Pallasmaa, J. (2001), The Architecture of Image: Existential Space in Cinema, page 25 - 26

The Shining, very contrasting difference between the countryside and scary/creepy music.



Then we ended with this which not only questions the idea of characters with the built up environment they are in but leads nicely onto the consumerism lecture we have next with Richard.

I think the cities texts might be the most interesting to analyse so I think I'll try look at one of them whilst it's still fresh in my mind to write the analysis on.

Cities and Film Lecture

30th October

Cities and Film - Helen Clarke

The city in modernism,

the beginnings or an urban sociology. As a public and private place. The city in post modernism and the relation of the individual to the city.

Georg Simmel

The first person to attempt to write about the city, wrote a really important essay called Metropolosis. Influenced by the school of Frankfurt. Writes about the effect of the city on the individual. Reflects on the individual with the built up city. This is the same time freud was writing about psychoanalysis.

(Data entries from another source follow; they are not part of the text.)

-- ==== Sys2Proof/Machine/Trust.lean ====
section
/-! DEFINITION. Certificates, role sessions, attestation, Rinse, debug unlock (R389-R391, R399-R404, R409,
R412). -/

namespace Sys2Proof.Machine

/-! ## Certificates -/

/-- The length of a certificate (R391). -/
def certBytes : Nat := 5421

/-- The keys of a certificate (R391). -/
def certEd (c : Bytes) : Bytes := sliceAt c 64 32
/-- The ML-DSA-65 key of a certificate. -/
def certMl (c : Bytes) : Bytes := sliceAt c 96 1952
/-- KIND, ROLE, SUBJECT and ISSUER of a certificate (R391). -/
def certKind (c : Bytes) : Nat := fieldAt c 9 1
/-- ROLE of a certificate. -/
def certRole (c : Bytes) : Nat := fieldAt c 10 1
/-- SUBJECT of a certificate. -/
def certSubject (c : Bytes) : Bytes := sliceAt c 16 16
/-- ISSUER of a certificate. -/
def certIssuer (c : Bytes) : Bytes := sliceAt c 32 16

/-- The Moabo root's public keys (R389). -/
def rootEd : Bytes := genBytes 32 Config.rootKeys
/-- The root's ML-DSA-65 key. -/
def rootMl : Bytes := genBytes 1952 fun i => Config.rootKeys (32 + i)
/-- The Moabo firmware key pair's public keys (R389). -/
def firmwareEd : Bytes := genBytes 32 fun i => Config.rootKeys (1984 + i)
/-- The firmware key pair's ML-DSA-65 key. -/
def firmwareMl : Bytes := genBytes 1952 fun i => Config.rootKeys (2016 + i)

/-- The TAI of a header with TIMEVALID, newest first (R391). -/
def newestTai : List Rec → Option Nat
  | [] => none
  | r :: l => match r.body with
    | .header h => if h.timevalid then some h.tai else newestTai l
    | _ => newestTai l

/-- Now, in minutes since 2020-01-01 TAI (R391). -/
def State.nowMinutes (s : State) : Option Nat :=
  if s.timeValid then some (taiMinutes s.tick.tai) else (newestTai s.newestFirst).map taiMinutes

/-- Now lies in a certificate's window; with no time, the window is not checked in Manufactured and Enrolled
(R391). -/
def State.inWindowNow (s : State) (c : Bytes) : Bool :=
  match s.nowMinutes with
  | some n => fieldAt c 48 4 ≤ n && (fieldAt c 52 4 = 0xFFFFFFFF || decide (n < fieldAt c 52 4))
  | none => s.lifecycle = lcManufactured || s.lifecycle = lcEnrolled

/-- A certificate's fixed fields (R391). -/
def certForm (c : Bytes) (kind role : Nat) : Bool :=
  c.length = certBytes && c.take 8 = ascii "PORTUMCT" && fieldAt c 8 1 = 1 && certKind c = kind && certRole c = role &&
  fieldAt c 11 1 = 0 && fieldAt c 56 8 = 0 && (kind = 3 || fieldAt c 12 4 = 0)

/-- A certificate valid under R391 with its issuer's keys and SUBJECT. -/
def State.certValid (s : State) (c : Bytes) (kind role : Nat) (ed ml issuer : Bytes) : Except Nat Unit :=
  if !certForm c kind role || certIssuer c != issuer || !s.inWindowNow c then .error 0x08000103
  else s.verify2 ed ml (c.take 2048) (sliceAt c 2048 64) (sliceAt c 2112 3309) (ascii "JV7128-CT")

/-- An anchor certificate: KIND 4, issued by itself (R391). -/
def State.anchorValid (s : State) (c : Bytes) : Except Nat Unit :=
  s.certValid c 4 0 (certEd c) (certMl c) (certSubject c)

/-- A public key of a slot (R148). -/
def State.slotPublic (s : State) (k : Nat) : Bytes := publicOf (s.key k).ty (s.keyBytes k)

/-- Both signatures of the key pair in slots `k` and `k + 1` (R146). -/
def State.signBoth (s : State) (k : Nat) (m ctx : Bytes) : Bytes × State :=
  let (r, s) := s.draw
  (edSign (s.keyBytes k) m ++ mldsaSigned (s.keyBytes (k + 1)) ctx m r, s)

/-- A certificate that the device identity key signs (R391, R399, R401); its validity window, which no rule
states, is free. -/
def State.issueCert (s : State) (kind keygen : Nat) (issuer ed ml : Bytes) : Bytes × State :=
  let (r, s) := s.draw
  let b := ascii "PORTUMCT" ++ leBytes 1 1 ++ leBytes 1 kind ++ zeros 2 ++ leBytes 4 keygen ++
    leBytes 16 Config.dieSerial.toNat ++ issuer ++ leBytes 8 (Config.draw r).toNat ++ zeros 8 ++ ed ++ ml
  let (x, s) := s.signBoth 0 b (ascii "JV7128-CT")
  (b ++ x, s)

/-- SUBJECT of the device's own certificates (R391). -/
def deviceSubject : Bytes := leBytes 16 Config.dieSerial.toNat

/-- A key of 32 drawn bytes in a slot, with its type (R152). -/
def State.drawKey (s : State) (k ty : Nat) : State :=
  let (r, s) := s.draw
  let s := s.raiseKgen k
  s.setKey k { s.key k with ty := ty, key := some (bvBytes 32 (Config.draw r)) }

/-- A new key pair in slots `k` and `k + 1` (R399, R401). -/
def State.drawPair (s : State) (k : Nat) : State := (s.drawKey k 1).drawKey (k + 1) 2

/-- The attestation certificate (R401, R407). -/
def State.issueAttestation (s : State) : State :=
  let (c, s) := s.issueCert 2 0 deviceSubject (s.slotPublic 4) (s.slotPublic 5)
  s.onTrust fun t => { t with attCert := some c }

/-- The evidence certificate of a generation (R401). -/
def State.issueEvidence (s : State) (g : Nat) : State :=
  let (c, s) := s.issueCert 3 g deviceSubject (s.slotPublic 2) (s.slotPublic 3)
  s.onTrust fun t => { t with evCerts := t.evCerts ++ [c] }

/-- The device identity and attestation keys at the first boot (R399). -/
def State.makeIdentity (s : State) : State :=
  let s := (s.drawPair 0).drawPair 4
  let (c, s) := s.issueCert 1 0 (zeros 16) (s.slotPublic 0) (s.slotPublic 1)
  (s.onTrust fun t => { t with idCert := some c }).issueAttestation

/-! ## Sessions end -/

/-- Every role session, challenge and debug unlock ends (R403, R409). -/
def State.endSessions (s : State) : State := s.onTrust fun t => { t with roles := emptyMap, chals := emptyMap }

/-- A core that debug held runs again (R436). -/
def CoreS.resume (c : CoreS) : CoreS := { c with halted := false, haltReq := false, stepping := false }

/-- Debug is locked, and every halted core resumes (R409, R436). -/
def State.lockDebug (s : State) : State :=
  let s := (s.setF .TT_DBG_UNLOCKED 0).setF .TT_DBG_SCOPE 0
  { s with cores := s.cores.mapVal CoreS.resume }

/-- A change of lifecycle state ends sessions and debug (R403, R409). -/
def State.stateChanged (s : State) : State := s.endSessions.lockDebug

/-- DEBUG_UNLOCK_END: the unlock ends at the start of tick UNTIL (R409). -/
def execDebugUnlockEnd (s : State) : Res :=
  .next (if s.fb .TT_DBG_UNLOCKED && decide (s.trust.debugUntil ≤ s.tickNo) then s.lockDebug else s)

/-! ## Role sessions -/

/-- A read of 0x4001 draws a challenge, and ends the instance's session (R402). -/
def State.newChallenge (s : State) (i : Inst) : State :=
  let (r, s) := s.draw
  let x := (Config.draw r).toNat
  s.onTrust fun t => { t with
    roles := t.roles.erase i
    chals := t.chals.set i { nonce := leBytes 32 x, id := bitsOf x 256 64, tick := s.tickNo, since := s.ns } }

/-- The 48 bytes of a challenge (R402). -/
def Challenge.bytes (c : Challenge) : Bytes := c.nonce ++ leBytes 8 c.id ++ leBytes 8 c.tick

/-- Roles admitted in a lifecycle state (R407). -/
def roleAdmitted (lcs role : Nat) : Bool :=
  if lcs = lcManufactured || lcs = lcEnrolled then role = roleAuditor || role = roleVendor
  else if lcs = lcRetired then false
  else 1 ≤ role && role ≤ 4

/-- The issuer's keys and SUBJECT for a role certificate (R391, R402); `anchor` is the one the response carries. -/
def State.roleIssuer (s : State) (role : Nat) (anchor : Option Bytes) : Except Nat (Bytes × Bytes × Bytes) :=
  let own (c : Bytes) : Bytes × Bytes × Bytes := (certEd c, certMl c, certSubject c)
  if role = roleVendor || s.lifecycle = lcManufactured then .ok (rootEd, rootMl, zeros 16)
  else if s.lifecycle = lcEnrolled then
    match anchor with
    | some c => match s.anchorValid c with
      | .ok _ => .ok (own c)
      | .error e => .error e
    | none => .error 0x08000103
  else match s.trust.anchor with
    | some c => .ok (own c)
    | none => .error 0x08000103

/-- A challenge lasts 60 s (R402). -/
def Challenge.expired (c : Challenge) (now : Nat) : Bool := decide (c.since + 60000000000 < now)

/-- A response to 0x4002, checked in order (R402). -/
def State.takeResponse (s : State) (i : Inst) (b : Bytes) (old : Bool) : Except Nat State :=
  let enrolled := decide (s.lifecycle = lcEnrolled)
  let ofs := if enrolled then 8 + certBytes else 8
  let total := ofs + certBytes + 3373
  let role := fieldAt b 0 1
  let anchor := if enrolled then some (sliceAt b 8 certBytes) else none
  let cert := sliceAt b ofs certBytes
  let signed := ofs + certBytes
  if b.length < total then .error 0x06070013
  else if total < b.length then .error 0x06070012
  else if fieldAt b 1 7 != 0 then .error 0x06090030
  else match s.trust.chals.find i with
    | none => .error 0x08000104
    | some c =>
      if old || c.expired s.ns then .error 0x08000104
      else if !roleAdmitted s.lifecycle role then .error 0x08000108
      else match s.roleIssuer role anchor with
        | .error e => .error e
        | .ok (ed, ml, subject) =>
          match s.certValid cert 5 role ed ml subject with
          | .error e => .error e
          | .ok _ =>
            match s.verify2 (certEd cert) (certMl cert) (c.bytes ++ b.take signed) (sliceAt b signed 64)
                (sliceAt b (signed + 64) 3309) (ascii "JV7128-RS") with
            | .error e => .error e
            | .ok _ => .ok (s.onTrust fun t => { t with
                chals := t.chals.erase i
                roles := t.roles.set i { role := role, id := c.id, edPub := certEd cert, mlPub := certMl cert, anchor := anchor } })

/-- A write to 0x4003 ends the instance's session (R403). -/
def State.endRole (s : State) (i : Inst) : State := s.onTrust fun t => { t with roles := t.roles.erase i }

/-- ROLE_SESSION_TIMEOUT: 600 s with no write on the instance (R403). -/
def execRoleSessionTimeout (i : Inst) (s : State) : Res := .next (s.endRole i)

/-! ## Attestation -/

/-- SHA-512 of bytes 0 to 251 of the header at PR_LASTSIG, zero where there is none (R404). -/
def State.lastSigHash (s : State) : Bytes :=
  match s.recAt (s.f .PR_LASTSIG_LASTSIG) with
  | some r => leBytes 64 (sha512 r.head).toNat
  | none => zeros 64

/-- LHASH: the values in force of the class L entries that hold one (R404). -/
def State.lHash (s : State) : Bytes :=
  leBytes 64 (sha512 (lEntries.flatMap fun x => match lookupEntry x.1 x.2 with
    | .ok e => s.entryBytes none x.1 x.2 e
    | .error _ => [])).toNat

/-- Bytes 0 to 423 of a quote (R404). -/
def State.quoteBody (s : State) : Bytes :=
  let flags := b2n (s.fb .TT_DBG_UNLOCKED) + 2 * s.f .TT_BOOT_TRIAL + 4 * s.f .PR_STAT_SEALED + 8 * b2n s.timeValid
  ascii "PORTUMAQ" ++ leBytes 1 1 ++ leBytes 1 s.lifecycle ++ leBytes 1 flags ++ leBytes 1 (s.f .TT_BOOT_SOURCE) ++
  leBytes 1 (s.f .TT_ARB_FWCTR) ++ leBytes 1 (s.f .TT_ARB_APPCTR) ++ zeros 2 ++ s.trust.attNonce.getD (zeros 32) ++
  leBytes 64 s.devKey.toNat ++ fitTo 64 s.trust.fwHash ++ leBytes 64 (sha512 s.trust.appHashes.flatten).toNat ++
  leBytes 8 s.tickNo ++ leBytes 8 (if s.timeValid then s.tick.tai else 0) ++ leBytes 8 s.nextLsn ++
  leBytes 8 (s.f .PR_LASTSIG_LASTSIG) ++ s.lastSigHash ++ leBytes 4 s.trust.keygen ++ leBytes 4 (s.f .WT_SEQ_TABLESEQ) ++
  leBytes 8 (s.f .FG_EPOCH_EPOCHS) ++ leBytes 1 (s.f .FG_CTRL_MODE) ++ zeros 7 ++ s.lHash

/-- A quote is made for an instance; in Retired both signature fields are zero (R404). -/
def State.newQuote (s : State) (i : Inst) : State :=
  let b := s.quoteBody
  let (x, s) := if s.lifecycle = lcRetired then (zeros 3373, s) else s.signBoth 4 b (ascii "JV7128-AQ")
  s.onTrust fun t => { t with quotes := t.quotes.set i (b ++ x) }

/-! ## Rinse -/

/-- A bank without its salt. -/
def Bank.rinse (b : Bank) : Bank := { b with salt := 0 }

/-- Key commands' jobs that wait for a place end (R412, R463). -/
def State.dropKeyJobs (s : State) : State :=
  s.seals.keyJobs.foldl State.dropKeyJob { s with seals := { s.seals with keyJobs := [] } }

/-- Rinse (R412): the VBAT key, every Seal job, every slot, the Watch salts, every role session. -/
def State.rinse (s : State) : State :=
  let s := ((numsFrom 0 8).foldl (fun s e => s.faultEngine e false) s).dropKeyJobs
  let s := { s with seals := { s.seals with keys := emptyMap, eng := emptyMap } }
  let s := s.onWatch fun w => { w with active := w.active.rinse, next := w.next.rinse }
  let s := s.onTrust fun t => { t with latched := false }
  s.endSessions

/-- A write of 1 to TT_RINSE.START (R412, R414). -/
def State.startRinse (s : State) : State := s.rinse.setF .TT_RINSE_START 1

/-- RINSE_START: the trust block is the Steward's alone (R20, R412, R414). -/
def execRinseStart (m : Master) (s : State) : Res :=
  .next (s.present m 0x40D00030 fun s => if Master.isSteward m then s.startRinse else s)

/-! ## Debug unlock -/

/-- The length of a debug token (R409). -/
def tokenBytes : Nat := 3469

/-- What the Steward does once a record of its own is durable is kept (R406, R409). -/
def State.awaitRecord (s : State) (v : Serves) (a : AfterRec) : State :=
  s.onTrust fun t => { t with awaits := t.awaits ++ [(v, a)] }

/-- A debug token's record waits (R347 row 9). -/
def State.tokenPending (s : State) : Bool := s.trust.awaits.any fun x => match x.2 with
  | .token _ _ => true
  | .transition _ _ => false

/-- A debug token, checked, and its record submitted; the unlock follows it (R347, R409; log entry 18). -/
def State.takeToken (s : State) (r : RoleSess) (b : Bytes) (v : Serves) : Except Nat State :=
  let scope := fieldAt b 9 1
  if b.length < tokenBytes then .error 0x06070013
  else if tokenBytes < b.length then .error 0x06070012
  else if b.take 8 != ascii "PORTUMDU" || fieldAt b 8 1 != 1 || fieldAt b 10 6 != 0 || scope = 0 || 3 < scope then .error 0x06090030
  else if fieldAt b 16 8 != r.id then .error 0x08000104
  else if fieldAt b 32 64 != s.devKey.toNat then .error 0x06090030
  else if s.tokenPending then .error 0x08000109
  else match s.verify2 r.edPub r.mlPub (b.take 96) (sliceAt b 96 64) (sliceAt b 160 3309) (ascii "JV7128-DU") with
    | .error c => .error c
    | .ok _ =>
      if fieldAt b 24 8 ≤ s.tickNo then .error 0x08000106
      else s.awaitRecord v (.token scope (fieldAt b 24 8)) |>.submitDev (.config 0x4030 0 (BitVec.ofNat 8 roleVendor) s.tickNo
        (BitVec.ofNat 64 r.id) (sha512 b) 96 (b.take 96)) v

/-- The unlock, once its record is durable, unless its UNTIL has come (R409). -/
def State.unlock (s : State) (scope until_ : Nat) (v : Serves) : State :=
  if until_ ≤ s.tickNo then s.abortWrite v 0x08000106
  else (((s.setF .TT_DBG_UNLOCKED 1).setF .TT_DBG_SCOPE scope).onTrust fun t => { t with debugUntil := until_ }).writeOk v

end Sys2Proof.Machine
end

He writes about the resistance of the individual to be levelled and swallowed up..

In context the growth of the city was exponential. People were moving to the city specifically for employment. Made people vulnerable, even crossing roads was a skill to be learnt, avoiding traffic etc.

Architecht Louis Sullivan.




Creator of the SkyScraper. Guaranty building was designed in four zones, below ground mechanical no detail. Second zone shops, Third zone office space practical cell design. Outside the building was very detailed with a lot of embellishment.

Particularly designed buildings in Chicago as there was a huge fire in 1871 so there was space for the skyscrapers and he redesigned the sky line of Chicago.

Sky Scraper symbolism for the sky being the limit for opportunities in the city.




Manhatta Paul Strand & Charles Sheeler.
Text in the film is taken from a poem by Walt Whitman.

Film celebrates the transport in the city. Highlights the relationship of transport and building with the individual from a detached viewpoint.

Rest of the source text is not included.